I prepared it in this manner:
5.5g of tea leaf
250ml water, boiled, poured into a "kyusu" teapot
2m first infusion
It's actually very good. Aroma is very alluring when infused, and the resulting liquid is sweet, full and even throughout.
A second follow up infusion at 2m 30s with the same amount of boiled water is also appealing. Instead of becoming harsher like the Yunnanese tea that has most recently been my "black teas", it keeps a similar profile, though slightly weaker. I haven't had a chance to do a third infusion, so I might try that this weekend.
This tea, insofar as black tea goes, is not very tannic.

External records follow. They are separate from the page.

/-- The scale of an operand: the latched header's, else 127 (R39). -/
def Opd.scale : Opd → Nat
  | .val _ (some h) => h.fld 24 8
  | _ => 127

def Opd.pay : Opd → Code
  | .val x _ => x.pay
  | _ => 0

/-- The firing of the step's tile, its lane and its registers. -/
def firingOf (s : State) : Firing := s.ct.firing.getD {}
def modFiring (s : State) (f : Firing → Firing) : State :=
  s.modT (fun t => { t with firing := t.firing.map f })

def kreg (s : State) (lane r : Nat) : Code := Tbl.get 0 s.ct.kreg (lane * 8 + r)
def latchOf (s : State) (lane : Nat) : Code := Tbl.get 0 s.ct.latch lane

/-- R253: marks a queue as read closed in this firing. -/
def markClosed (s : State) (q : Nat) : State :=
  modFiring s (fun f => { f with closedRead := if f.closedRead.contains q then f.closedRead else f.closedRead ++ [q] })

/-- R249, R253: pops the head of an input queue; a closed queue gives EOS again. -/
def popQ (s : State) (q : Nat) : State × Opd :=
  let k := s.cur.tile
  let t := s.ct
  let i := (firingOf s).actor
  if (t.act i).closed.contains q then (markClosed s q, .eos)
  else match t.iq q with
    | [] => (s, .bub)
    | x :: r =>
      let o := Opd.of x (Tbl.get none t.hdr q)
      let s0 := if x.kind = 4 then modFiring s (fun f => { f with tid := x.pay.fld 0 16 }) else s
      let s1 := s0.modT (fun t => { t.setIq q r with rcAt := if q = 3 then none else t.rcAt })
      let s2 :=
        if x.kind = 2 && dInq (t.desc i) q ≠ 0 then
          markClosed (s1.modT (fun t => t.setAct i { t.act i with closed := (t.act i).closed ++ [q] })) q
        else s1
      (latchHeads s2 k q 17, o)

/-- R62: reads a source; `reg` is the lane register that code 001 names, `imm` the immediate. -/
def readSrc (s : State) (code reg : Nat) (imm : Code) : State × Opd :=
  let f := firingOf s
  match code with
  | 0 => (s, .ofLane f.chain)
  | 1 => (s, .val (dataTok (kreg s f.lane reg)) none)
  | 6 => (s, .val (dataTok imm) none)
  | 7 => (s, .val (dataTok (latchOf s f.lane)) none)
  | c => popQ s (c - 2)

def EW.imm (w : EW) : Code := w.p.signExtend 32
def EW.kA (w : EW) : Nat := w.p.fld 0 3
def EW.kD (w : EW) : Nat := w.p.fld 3 3
def EW.mode (w : EW) : Nat := if w.a = 6 || w.b = 6 then 0 else w.p.fld 6 2

def readA (s : State) (w : EW) : State × Opd := readSrc s w.a w.kA w.imm
def readB (s : State) (w : EW) : State × Opd := readSrc s w.b w.kA w.imm

/-! ### Results (R251, R63) -/

/-- R43, R251: pushes a token to an output queue of the tile. -/
def pushOut (s : State) (q : Nat) (x : Token) : State := s.modT (fun t => t.setOq q (t.oq q ++ [x]))

/-- A lane-register write of the step, applied at its end (R45). -/
def pendReg (s : State) (lane r : Nat) (v : Code) : State :=
  modFiring s (fun f => { f with regw := f.regw ++ [(lane * 8 + r, v)] })

def setLatch (s : State) (lane : Nat) (v : Code) : State :=
  s.modT (fun t => { t with latch := Tbl.set 0 t.latch lane v })

/-- R251: delivers a result to a destination. -/
def deliver (s : State) (d reg : Nat) (r : Lane) : State :=
  let lane := (firingOf s).lane
  match r with
  | none => s
  | some x =>
    let plain := x.kind != 2 && x.kind != 3
    if d = 1 then (if plain then pendReg s lane reg x.pay else s)
    else if 2 ≤ d && d ≤ 5 then pushOut s (d - 2) x
    else if d = 6 then (if plain then setLatch s lane x.pay else s)
    else s

/-! ### The end of a step and of a firing (R45, R52, R253, R256, R271) -/

/-- R271: whether the actor holds the converter. -/
def Tile.hasConv (t : Tile) (i : Nat) : Bool := (t.actorWords i).any (fun x => x.2.2.fld 25 7 == 0x3B)

/-- R253, R271: whether the actor holds the converter and codes of it are still to be sent. -/
def Tile.convBusy (t : Tile) (i : Nat) : Bool := (t.conv.eos || !t.conv.out.isEmpty) && t.hasConv i

/-- Whether actor i's run holds the word at a step and lane. -/
def Tile.inRun (t : Tile) (i step lane : Nat) : Bool :=
  let d := t.desc i
  dValid d && dLane0 d ≤ lane && lane < dLane0 d + dLanes d && (t.runSteps d (dEntry d) 32).contains step

/-- Whether some actor's run has word 1 of a memory node at a step and lane. -/
def Tile.isWord1 (t : Tile) (step lane : Nat) : Bool :=
  (List.range 8).any (fun i => t.inRun i step lane && t.word1 (dEntry (t.desc i)) lane (step - dEntry (t.desc i)))

/-- R177, R253, R285: an OPW takes effect: the word's own state is cleared, and a dormant actor whose run holds the word
wakes. Word 1 of a memory node holds no opcode. -/
def Tile.applyOp (t : Tile) (key : Nat) (w : Code) : Tile :=
  let cvts := (t.op (key / 8) (key % 8)).fld 25 7 == 0x3B || w.fld 25 7 == 0x3B
  let conv := if cvts && !t.isWord1 (key / 8) (key % 8) then ({} : Conv) else t.conv
  let t1 := { t with ops := Tbl.set 0 t.ops key w, iter := Tbl.erase t.iter key, rcOpen := Tbl.erase t.rcOpen key, conv }
  { t1 with astate := t1.astate.map (fun e =>
      if t1.inRun e.1 (key / 8) (key % 8) then (e.1, { e.2 with dormant := false }) else e) |>.filter (fun e => e.2 != {}) }

/-! ### Switch-word fields (R67) -/

def swOut (w : BitVec 16) : Nat := w.fld 13 3
def swIn (w : BitVec 16) : Nat := w.fld 10 3
def swCls (w : BitVec 16) : Nat := w.fld 7 3
def swRc (w : BitVec 16) : Nat := w.fld 0 5
def swSanc (w : BitVec 16) : Bool := w.fld 5 1 == 1
def swCut (w : BitVec 16) : Bool := w.fld 6 1 == 1

/-- R177: an SWW takes effect. -/
def Tile.applySw (t : Tile) (i : Nat) (w : BitVec 16) : Tile := { t with sw := Tbl.set 0 t.sw i w }

def Tile.applyLate (t : Tile) (x : LateWrite) : Tile :=
  if x.sw then t.applySw x.key (x.word.setWidth 16) else t.applyOp x.key x.word

/-- Whether a packet, or a token that some branches of a multicast have taken, follows the words of an (in, class) pair (R177). A
class-3 packet at TREE follows those of LOCAL. -/
def Tile.inPassage (t : Tile) (inp cls : Nat) : Bool :=
  t.hold.any (fun e =>
    let p := (e.2 % 1024 - 1) / 32
    e.1 % 8 == cls && e.2 != 0 && (if p = 7 && cls = 3 then 6 else p) == inp)
  || t.chans.any (fun e => e.1 / 16 == inp && e.1 / 2 % 8 == cls && ((e.2.head?.map (fun x => !x.taken.isEmpty)).getD false))
  || (inp == 6 && t.otaken.any (fun e => !e.2.isEmpty && (if e.1 < 32 then e.1 / 4 == cls else cls == 3)))
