/-- R274: acc + B. -/
def lfinWord (k4 k5 acc : Code) : Code :=
  let k := signed 48 (k4.toNat + k5.fld 0 16 * 2 ^ 32)
  let b := if k5.fld 16 1 = 1 then Fmt.fp32.canonNaN else l6BlockFp32 k ((k5.fld 17 9 : Nat) : Int)
  BitVec.ofNat 32 (Fmt.fp32.add .rne false acc.toNat b).1

/-! ### Tags and route classes (R280, R281) -/

/-- R15: the slot whose valid tag equals bits [79:8] of a VA, the lower on two, else 0x1FF. -/
def tagSlot (tags : Tbl (BitVec 80)) (tag : Nat) : Nat :=
  match tags.find? (fun e => e.2.fld 7 1 == 1 && e.2.fld 8 72 == tag) with
  | some e => e.1
  | none => 0x1FF

/-- R281: sends tokens from the tile's LOCAL port in class 3. -/
def injectRc (s : State) (rc : Nat) (xs : List Token) : State :=
  let l := s.ct.lease.getD 0
  s.modT (fun t => t.setChan injKey (t.chan injKey ++ xs.map (fun x => ({ tok := x, lease := l, rc } : ChTok))))

/-- R281: the datum of a packet, the result of the word. An open packet is kept as 32 × (data to come) + rc. -/
def rcDatum (s : State) (w : EW) (rc : Nat) (pre : List Token) (left : Nat) (o : Opd) : State :=
  let x := passTok w.ty o.tok
  let s1 := injectRc s rc (pre ++ [x])
  let s2 := s1.modT (fun t => { t with rcOpen := Tbl.set 0 t.rcOpen (opKey s) (if left = 0 then 0 else left * 32 + rc) })
  putRes s2 w (some x)

/-- R258: SINK records EOS. -/
def sinkSeen (s : State) : State := s.modT (fun t => { t with sinkEos := Tbl.set false t.sinkEos (opKey s) true })

/-! ### The words -/

/-- R259. Lane integer add with wrap or saturation. -/
def elemAdd (w : EW) (s : State) : State :=
  lane2V s w (fun a b => intWord w.ty w.sf (fun _ _ a b _ => a + b) a b 0)
/-- R259. Lane integer subtract. -/
def elemSub (w : EW) (s : State) : State :=
  lane2V s w (fun a b => intWord w.ty w.sf (fun _ _ a b _ => a - b) a b 0)
/-- R259. Lane integer multiply. -/
def elemMul (w : EW) (s : State) : State :=
  lane2V s w (fun a b => intWord w.ty w.sf (fun _ _ a b _ => a * b) a b 0)
/-- R259. Lane minimum. -/
def elemMin (w : EW) (s : State) : State :=
  lane2V s w (fun a b => intWord w.ty false (fun _ _ a b _ => min a b) a b 0)
/-- R259. Lane maximum. -/
def elemMax (w : EW) (s : State) : State :=
  lane2V s w (fun a b => intWord w.ty false (fun _ _ a b _ => max a b) a b 0)
/-- R259. Upper half of the lane product. -/
def elemMulh (w : EW) (s : State) : State :=
  lane2V s w (fun a b => intWord w.ty false (fun n _ a b _ => a * b / 2 ^ n) a b 0)
/-- R259. a × b + chain, exact then wrapped or clamped. -/
def elemMac (w : EW) (s : State) : State :=
  lane3V s w (fun a b c => intWord w.ty w.sf (fun _ _ a b c => a * b + c) a b c)
/-- R259. Lane absolute value. -/
def elemAbs (w : EW) (s : State) : State :=
  lane1V s w (fun a => intWord w.ty w.sf (fun _ _ a _ _ => (a.natAbs : Int)) a 0 0)
/-- R259. Lane negation. -/
def elemNeg (w : EW) (s : State) : State :=
  lane1V s w (fun a => intWord w.ty w.sf (fun _ _ a _ _ => -a) a 0 0)
/-- R259. Lane bitwise AND. -/
def elemAnd (w : EW) (s : State) : State :=
  lane2V s w (fun a b => intWord w.ty false (fun n _ a b _ => ((wrapNat n a &&& wrapNat n b : Nat) : Int)) a b 0)
/-- R259. Lane bitwise OR. -/
def elemOr (w : EW) (s : State) : State :=
  lane2V s w (fun a b => intWord w.ty false (fun n _ a b _ => ((wrapNat n a ||| wrapNat n b : Nat) : Int)) a b 0)
/-- R259. Lane bitwise XOR. -/
def elemXor (w : EW) (s : State) : State :=
  lane2V s w (fun a b => intWord w.ty false (fun n _ a b _ => ((wrapNat n a ^^^ wrapNat n b : Nat) : Int)) a b 0)
/-- R259. Lane bitwise complement. -/
def elemNot (w : EW) (s : State) : State :=
  lane1V s w (fun a => intWord w.ty false (fun n _ a _ _ => ((2 ^ n - 1 - wrapNat n a : Nat) : Int)) a 0 0)
/-- R260. Lane shift left. -/
def elemShl (w : EW) (s : State) : State :=
  lane2V s w (fun a b => intWord w.ty w.sf (fun n _ a b _ => a * 2 ^ amount n b) a b 0)
/-- R260. Lane logical shift right. -/
def elemShr (w : EW) (s : State) : State :=
  lane2V s w (fun a b => intWord w.ty false (fun n _ a b _ => ((wrapNat n a / 2 ^ amount n b : Nat) : Int)) a b 0)
/-- R260. Lane arithmetic shift right. -/
def elemSra (w : EW) (s : State) : State :=
  lane2V s w (fun a b => intWord w.ty false (fun n _ a b _ => a / 2 ^ amount n b) a b 0)
/-- R259. Lane leading-zero count. -/
def elemClz (w : EW) (s : State) : State :=
  lane1V s w (fun a => intWord w.ty false (fun n _ a _ _ => ((clzBits (wrapNat n a) n : Nat) : Int)) a 0 0)
/-- R259. Lane population count. -/
def elemPopc (w : EW) (s : State) : State :=
  lane1V s w (fun a => intWord w.ty false (fun n _ a _ _ => ((popBits (wrapNat n a) n : Nat) : Int)) a 0 0)
/-- R262. Lane float add, rounded once. -/
def elemFadd (w : EW) (s : State) : State :=
  lane2V s w (fun a b => fltWord w.ty (fun f => (f.add (w.rm s) w.sf a.toNat b.toNat).1))
/-- R262. Lane float subtract. -/
def elemFsub (w : EW) (s : State) : State :=
  lane2V s w (fun a b => fltWord w.ty (fun f => (f.sub (w.rm s) w.sf a.toNat b.toNat).1))
/-- R262. Lane float multiply. -/
def elemFmul (w : EW) (s : State) : State :=
  lane2V s w (fun a b => fltWord w.ty (fun f => (f.mul (w.rm s) w.sf a.toNat b.toNat).1))
/-- R262. Lane fused multiply-add with the chain. -/
def elemFfma (w : EW) (s : State) : State :=
  lane3V s w (fun a b c => fltWord w.ty (fun f => (f.fma (w.rm s) w.sf false a.toNat b.toNat c.toNat).1))
/-- R262. Lane float minimum. -/
def elemFmin (w : EW) (s : State) : State :=
  lane2V s w (fun a b => fltWord w.ty (fun f => (f.minmax w.sf false a.toNat b.toNat).1))
/-- R262. Lane float maximum. -/
def elemFmax (w : EW) (s : State) : State :=
  lane2V s w (fun a b => fltWord w.ty (fun f => (f.minmax w.sf true a.toNat b.toNat).1))
/-- R262. Lane float absolute value. -/
def elemFabs (w : EW) (s : State) : State :=
  lane1V s w (signWord w.ty (fun _ _ => false))
/-- R262. Lane float negation. -/
def elemFneg (w : EW) (s : State) : State :=
  lane1V s w (signWord w.ty (fun f x => !f.signOf x))
/-- R263. Lane compare equal, giving 1 or 0. -/
def elemCmpeq (w : EW) (s : State) : State :=
  elemCmp .eq w s
/-- R263. Lane compare not equal. -/
def elemCmpne (w : EW) (s : State) : State :=
  elemCmp .ne w s
/-- R263. Lane compare less than. -/
def elemCmplt (w : EW) (s : State) : State :=
  elemCmp .lt w s
/-- R263. Lane compare less or equal. -/
def elemCmple (w : EW) (s : State) : State :=
  elemCmp .le w s
/-- R261. Packs two I16 halves into a PAIR16. -/
def elemPack (w : EW) (s : State) : State :=
  lane2V s w (fun a b =>
    let h (x : Code) : Nat := if w.sf then narrow true true 16 (signed 32 x.toNat) else x.fld 0 16
    BitVec.ofNat 32 (h a + h b * 2 ^ 16))
/-- R261. Sign-extends the low half of a PAIR16. -/
def elemUnpkl (w : EW) (s : State) : State :=
  lane1V s w (fun a => (a.extractLsb' 0 16).signExtend 32)
/-- R261. Sign-extends the high half of a PAIR16. -/
def elemUnpkh (w : EW) (s : State) : State :=
  lane1V s w (fun a => (a.extractLsb' 16 16).signExtend 32)
/-- R264. Passes its operand with kind kept. -/
def elemPass (w : EW) (s : State) : State :=
  lane1 s w (fun s o => putRes s w (some (passTok w.ty o.tok)))
/-- R264. Passes its operand to dst and a second output queue. -/
def elemDup (w : EW) (s : State) : State :=
  let r := readA s w
  dupPush r.1 w (match r.2 with
    | .bub => none
    | o => some (passTok w.ty o.tok))
/-- R265. Passes the datum when the predicate is true. -/
def elemSteert (w : EW) (s : State) : State :=
  steer true w s
/-- R265. Passes the datum when the predicate is false. -/
def elemSteerf (w : EW) (s : State) : State :=
  steer false w s
/-- R266. Pops the selector and the selected source. -/
def elemMerge (w : EW) (s : State) : State :=
  let sel := popQ s (dSelq (s.ct.desc (firingOf s).actor))
  match sel.2 with
  | .eos => putRes sel.1 w (some eosTok)
  | .err p => putRes sel.1 w (some (errTok p))
  | .bub => putRes sel.1 w none
  | .val x _ => mergeFrom sel.1 w (if x.pay.fld 0 1 = 0 then w.a else w.b)
/-- R267. Chooses srcA or srcB by chain bit 0. -/
def elemSelect (w : EW) (s : State) : State :=
  let ra := readA s w
  let rb := readB ra.1 w
  let s1 := rb.1
  match selectJoin s1 w ra.2 rb.2 (Opd.ofLane (firingOf s).chain) with
  | .vals a b c => putRes s1 w (some (passTok w.ty (if c.pay.fld 0 1 = 1 then a else b).tok))
  | .res r => putRes s1 w r
  | .fault opa opb => laneFault s1 w 0x0E opa opb (elemCount s1)
/-- R268. Gives a lane register or immediate as data. -/
def elemConst (w : EW) (s : State) : State :=
  lane1V s w (fun a => laneExt w.ty a.toNat)
/-- R269. Generates i × stride up to count, then EOS. -/
def elemIter (w : EW) (s : State) : State :=
  let ra := readA s w
  let rb := readSrc ra.1 w.b w.kD w.imm
  iterStep rb.1 w ra.2.pay rb.2.pay
/-- R270. Converts from the latched header format. -/
def elemCvth (w : EW) (s : State) : State :=
  lane1 s w (fun s o =>
    let h := match o with
      | .val _ h => h
      | _ => none
    putRes s w (some (dataTok (match h with
      | some h => convWord s w (h.fld 11 4) (h.fld 24 8) o.pay
      | none => convWord s w w.ty 127 o.pay))))
/-- R270. Converts an I32 source. -/
def elemCvti (w : EW) (s : State) : State :=
  lane1 s w (fun s o => putRes s w (some (dataTok (convWord s w 2 127 o.pay))))
/-- R270. Converts an FP32 source. -/
def elemCvtf (w : EW) (s : State) : State :=
  lane1 s w (fun s o => putRes s w (some (dataTok (convWord s w 5 127 o.pay))))
/-- R271. Converts FP32 values into scaled blocks with headers. A header that stands ahead of the operand closes the open block
before the operand enters it; one that follows the operand closes it after. -/
def elemCvts (w : EW) (s : State) : State :=
  let c0 := s.ct.conv
  let h := Tbl.get none s.ct.hdr (w.a - 2)
  let c1 := if c0.newHdr then closeBlock s w c0 else c0
  let r := readA (s.modT (fun t => { t with conv := c1 })) w
  let c2 := convTake s w r.1.ct.conv h r.2
  let c3 := if c2.newHdr || c2.len ≤ c2.vals.length then closeBlock s w c2 else c2
  convEmit (r.1.modT (fun t => { t with conv := c3 })) w
/-- R272. Gives the header latched on a queue. A source that is no queue has no header latched (DESIGN CHOICE, log entry 28). -/
def elemHdrGet (w : EW) (s : State) : State :=
  let h := if 2 ≤ w.a && w.a ≤ 5 then Tbl.get none s.ct.hdr (w.a - 2) else none
  putRes s w (some (dataTok (h.getD 0x7FFF1000)))
/-- R272. Emits its operand as a header token. -/
def elemHdrPut (w : EW) (s : State) : State :=
  lane1 s w (fun s o => putRes s w (some { kind := 1, pay := o.pay }))
/-- R273. Adds an L6 product into the lane K-sum. -/
def elemLmac (w : EW) (s : State) : State :=
  laneN s w false (fun s a b _ =>
    let lane := (firingOf s).lane
    match lmacStep (kreg s lane 4) (kreg s lane 5) a.pay.toNat b.pay.toNat a.scale b.scale with
    | none => putRes s w (some (mkErr s 0x04))
    | some (k4, k5) => putRes (pendReg (pendReg s lane 4 k4) lane 5 k5) w (some (dataTok k4)))
/-- R274. Rounds the K-sum into an FP32 accumulator and clears it. -/
def elemLfin (w : EW) (s : State) : State :=
  lane1 s w (fun s o =>
    let lane := (firingOf s).lane
    putRes (pendReg (pendReg s lane 4 0) lane 5 0) w
      (some (dataTok (lfinWord (kreg s lane 4) (kreg s lane 5) o.pay))))
/-- R257. Passes an index below its limit, else error 0x01. -/
def elemBound (w : EW) (s : State) : State :=
  laneN s w false (fun s a b _ =>
    putRes s w (some (if a.pay.toNat < b.pay.toNat then dataTok a.pay else mkErr s 0x01)))
/-- R257. Makes an error token from its operand. -/
def elemErrgen (w : EW) (s : State) : State :=
  lane1 s w (fun s o => putRes s w (some (mkErr s (0x80 + o.pay.fld 0 7))))
/-- R258. Consumes tokens, trapping on errors in mode 01. -/
def elemSink (w : EW) (s : State) : State :=
  let r := readA s w
  match r.2 with
  | .err p => if w.p.fld 6 2 = 1 then laneFault r.1 w 0x0F (p.fld 24 8) 0 (p.fld 0 24) else putRes r.1 w none
  | .eos => putRes (sinkSeen r.1) w none
  | _ => putRes r.1 w none
/-- R280. Looks up the tile tag table. -/
def elemTlook (w : EW) (s : State) : State :=
  lane1 s w (fun s o =>
    let lane := (firingOf s).lane
    let tag := o.pay.toNat + (kreg s lane 6).toNat * 2 ^ 32 + (kreg s lane 7).fld 0 8 * 2 ^ 64
    putRes s w (some (dataTok (BitVec.ofNat 32 (tagSlot s.ct.tags tag)))))
/-- R281: an error that a packet carries as a datum. -/
def Opd.asDatum : Opd → Opd
  | .err p => .val (errTok p) none
  | o => o
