/-! ### Tag tables (R15, R236, R237) -/

/-- A selector whose flag, sub and idx are zero: its tile. -/
def plainTile (s : State) (v : Word) : Option Nat :=
  if selHigh v.toNat && !selFlag v.toNat && selSub v.toNat = 0 && selIdx v.toNat = 0 then selTile s (myLease s) v.toNat
  else none

/-- A form on a tile that such a selector names. -/
def onTile (s : State) (v : Word) (k : Nat → State) : State :=
  match plainTile s v with
  | none => raiseOp s v
  | some t => k t

/-- R16: a TAG form's update of a tile's table takes effect at the end of the fc. -/
def tagDue (s : State) (k : Nat) (slot : Option Nat) (e : BitVec 80) : State :=
  { s with dues := s.dues ++ [.tag (me s) k slot e] }

/-- R236. Looks up a VA in a tile's tag table. -/
def execTagLook (d a : BitVec 5) (b : BitVec 3) (s : State) : Out :=
  .next (onTile s (s.cc.rg a) (fun k => retireG s d (BitVec.ofNat 64 (tagSlot (s.tile k).tags ((s.cc.ra b).fld 8 72)))))
/-- R236. Writes a valid tag into a tag-table entry. -/
def execTagFill (d a : BitVec 5) (b : BitVec 3) (s : State) : Out :=
  .next (onTile s (s.cc.rg a) (fun k => checked s (s.cc.rg d) (zeroAbove (s.cc.rg d) 8)
    (retire (tagDue s k (some (s.cc.rg d).toNat) (BitVec.ofNat 80 ((s.cc.ra b).fld 8 72 * 2 ^ 8 + 2 ^ 7))) id)))
/-- R236. Invalidates an entry, returning its old d and v. -/
def execTagEvict (d a : BitVec 5) (s : State) : Out :=
  .next (onTile s (s.cc.rg a) (fun k => checked s (s.cc.rg d) (zeroAbove (s.cc.rg d) 8)
    (let e := Tbl.get 0 (s.tile k).tags (s.cc.rg d).toNat
     retireG (tagDue s k (some (s.cc.rg d).toNat) 0) d (BitVec.ofNat 64 (e.fld 6 1 * 2 + e.fld 7 1)))))
/-- R236. Clears every tag-table entry. -/
def execTagClear (a : BitVec 5) (s : State) : Out :=
  .next (onTile s (s.cc.rg a) (fun k => retire (tagDue s k none 0) id))

end Sys2Proof.Machine
end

As you can tell, I'm awful at explaining my experience!
This is my first Ceylon tea. When getting into higher grade teas, my exposure to hongchas has been relatively limited compared to the others. I had been wanting to try some Indic-region produced teas and decided on this one over the Assam due to price.
This is not a tea that asks for anything to be added to it, as it's very satisfying on it's own. If you're thinking about trying it, I think it was a worthwhile experience.